An Intelligent Search Infrastructure
for Language Resources on the Web
Special Research Initiatives - E-Research SR0567353
Amount(s): 2005: AU$49,018; 2006: AU$49,018
Project Activities: 2005
In 2005, the CIs have engaged in a range of preliminary activities:
- CI Hughes participated in the ARC/ARIIC E-Research Workshop in November 2005
as a representative of this project, presenting a poster describing the research proposed.
- CI Hughes has continued the development of the language crawler software,
and continued to run large scale web crawling experiments in unsupervised language
data acquisition from the web. At the time of this report, more than 1.5 million
URLs have been identified with "interesting" language content for the more than
7000 languages represented in the Ethnologue classification of languages.
- CI Baldwin and CI Hughes have established research collaboration with the
Language Observatory Project (http://www.language-observatory.org), in particular
with Professor Yishiki Mikami from Nagaoka University of Technology (Japan) and
Dr Virach Sornlertlamvanich from the Thai Computational Linguistics Laboratory
(Thailand) . It is anticipated that a visit to Japan to scope technical collaboration
will take place in March 2006; our ARC funded research is largely complementary
to the Language Observatory Project; and to other activities at TCL Lab.
- CI Hughes has led technical engagement with the Advanced Research Computing
unit at The University of Melbourne, resulting in the availability of suitable
computational and data storage infrastructure for the project.
- CI Hughes has supervised a summer intern (Peter Lee) working on the
customisation of digital repository software (E-Prints) to suit the needs of
language archives. This software will be used in a later stage of this project
(acting as the digital repository for the Language Archive to be built in Q3.)

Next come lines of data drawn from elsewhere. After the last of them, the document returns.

/-- What a retired issue does to its crew. -/
theorem retire_flow (u : State) (st ag c first : Nat) (n : Need) (f : Flow) :
    (crewOf (retire u st ag c first n f) st ag).pend = (crewOf u st ag).pend ∧
    (crewOf (retire u st ag c first n f) st ag).relPoint = (crewOf u st ag).relPoint ∧
    GoesOn u (retire u st ag c first n f) st ag c f := by
  have key : ∃ k : Crew, crewOf (retire u st ag c first n f) st ag = flowCrew k c f ∧ k.pc = (crewOf u st ag).pc ∧
      k.loops = (crewOf u st ag).loops ∧ k.ranOff = (crewOf u st ag).ranOff ∧ k.nextIssue = (crewOf u st ag).nextIssue ∧
      k.pend = (crewOf u st ag).pend ∧ k.relPoint = (crewOf u st ag).relPoint := by
    unfold retire crewOf
    simp only [stopeOf_modStope, agentOf_modAgent]
    refine ⟨_, rfl, ?_⟩
    rw [agentOf_of_agents _ _ (retire_stope u st ag c n).2 ag]
    have h := countHeld_frame (monitorOff u (stopeLevel st)) c
      { agentOf (stopeOf u st) ag with
        stallIssue := (agentOf (stopeOf u st) ag).stallIssue +
          stallOf u st (conflicts (stopeOf u st) ag first ((agentOf (stopeOf u st) ag).tramSince.getD c)) }
    exact h.2
  obtain ⟨k, hk, h1, h2, h3, h4, h5, h6⟩ := key
  have hc := flowCrew_congr h1 h2 h3 h4 c f
  have hff := flowCrew_control_only k c f
  refine ⟨by rw [hk, hff.2.1, h5], by rw [hk, hff.2.2, h6], ?_⟩
  unfold GoesOn
  simp only [hk]
  exact ⟨hc.1, hc.2.2.1, hc.2.1, hc.2.2.2⟩

/-- Writes that are no store writes overtake nothing of another agent. -/
theorem foldl_overtake (x : Stope) (ag : Nat) (es : List (Nat × Eff)) (h : ∀ e ∈ es, ∀ cs, e.2 ≠ .store cs) :
    es.foldl (fun x e => overtake x ag e.2) x = x := by
  induction es with
  | nil => rfl
  | cons e es ih =>
    have he : overtake x ag e.2 = x := by
      have := h e (by simp)
      unfold overtake; split
      · rename_i cs hcs; exact absurd hcs (this cs)
      · rfl
    simp only [List.foldl_cons, he]
    exact ih fun e' m => h e' (by simp [m])

/-- What writes in flight leave alone. -/
theorem startWrites_frame (u : State) (st ag c : Nat) (es : List (Nat × Eff)) (h : ∀ e ∈ es, ∀ cs, e.2 ≠ .store cs) :
    IssueFrame u (startWrites u st ag c es) st ag := by
  have hm : modStope u st (fun x => es.foldl (fun x e => overtake x ag e.2) x) = modStope u st (fun x => x) := by
    simp only [modStope, foldl_overtake _ ag es h]
  unfold startWrites modCrew
  rw [hm]
  refine issueFrame_trans (issueFrame_modStope u st ag (fun x => x) rfl (fun _ _ => rfl) rfl) ?_
  apply issueFrame_modStope
  · exact sansIssue_modAgent _ _ _
  · intro a h; exact agentOf_modAgent_ne _ _ h
  · simp only [agentOf_modAgent]; exact (foldl_addWrite_sans es c _).1

/-- All that a word of writes does: its frame, its writes in flight, where it goes on. -/
theorem startWrites_retire (u : State) (st ag c first : Nat) (n : Need) (es : List (Nat × Eff)) (f : Flow)
   (hn : ∀ e ∈ es, ∀ cs, e.2 ≠ .store cs) :
   IssueFrame u (retire (startWrites u st ag c es) st ag c first n f) st ag ∧ InFlight u (retire (startWrites u st ag c es) st ag c first n f) st ag c es ∧
   GoesOn u (retire (startWrites u st ag c es) st ag c first n f) st ag c f := by
  have hc : crewOf (startWrites u st ag c es) st ag = es.foldl (fun k e => addWrite k { ready := c + e.1, eff := e.2 }) (crewOf u st ag) := by
    simp only [startWrites, crewOf, modCrew, stopeOf_modStope, agentOf_modAgent, foldl_overtake _ ag es hn]
  have hr := retire_flow (startWrites u st ag c es) st ag c first n f
  have hs := foldl_addWrite_sans es c (crewOf u st ag)
  refine ⟨issueFrame_trans (startWrites_frame u st ag c es hn) (retire_frame _ _ _ _ _ _ _), ?_, ?_⟩
  · unfold InFlight; simp only []; rw [hr.1, hr.2.1, hc]; exact ⟨rfl, rfl⟩
  · have h3 := hr.2.2
    have hg := flowCrew_congr (a := crewOf (startWrites u st ag c es) st ag) (b := crewOf u st ag) (by rw [hc, hs.2.1]) (by rw [hc, hs.2.2.1]) (by rw [hc, hs.2.2.2.1]) (by rw [hc, hs.2.2.2.2]) c f
    unfold GoesOn at *
    simp only [] at *
    rw [h3.1, h3.2.1, h3.2.2.1, h3.2.2.2]
    exact ⟨hg.1, hg.2.2.1, hg.2.1, hg.2.2.2⟩

/-- A word whose body is done executes. -/
theorem issue_executes {i : Instr} {s : State} {st ag : Nat} {w : Word64} {op : Nat} {n : Nat → Need} {floor : Nat} {adm : Nat → Bool}
    {body : State → Nat → IssueRes} {v : State} {f : Flow} (hx : exec i s = .next (issue s st ag w op n floor adm body))
    (hi : Issues s st ag w op) (hb : body (atIssue s st ag (atCycle s st ag n floor adm)) (atCycle s st ag n floor adm) = .done v f) :
    Executes i s st ag (atCycle s st ag n floor adm) v f := by
  refine ⟨_, hx.trans (congrArg _ (issue_done hi.1 hi.2.1 hi.2.2 hb)), ?_⟩
  have h := retire_flow v st ag (atCycle s st ag n floor adm) (agentOf (stopeOf s st) ag).nextIssue (n (atCycle s st ag n floor adm)) f
  exact ⟨retire_frame _ _ _ _ _ _ _, ⟨h.1, h.2.1⟩, h.2.2⟩

/-- A word whose body traps takes its fault. -/
theorem issue_trap {s : State} {st ag : Nat} {w : Word64} {op : Nat} {n : Nat → Need} {floor : Nat} {adm : Nat → Bool}
    {body : State → Nat → IssueRes} {code arg : Nat} (hi : Issues s st ag w op) (hb : body (atIssue s st ag (atCycle s st ag n floor adm)) (atCycle s st ag n floor adm) = .trap code arg) : issue s st ag w op n floor adm body =
    takeFault (blockedAt s (atIssue s st ag (atCycle s st ag n floor adm)) st ag (atCycle s st ag n floor adm)) st ag code arg := by
  unfold issue
  simp only [hi.1, hi.2.2, true_or, and_self, if_true, hi.2.1, Bool.false_eq_true, if_false, ne_eq, not_true]
  unfold blockedAt atIssue atCycle crewOf at *
  rw [hb]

- CI Hughes has established research collaboration with Dr James Hogan at
Queensland University of Technology and a PhD student (Asegir Frimannsson)
working in the area of software localization. In particular, the language
crawler component of this project identifies various types of translation
and localization resources by language which are relevant to software engineering
processes; Hogan and Frimannsson are direct consumers of specific portions
of language crawl data.
Last Updated:
Mon Jan 23 13:17:34 EST 2006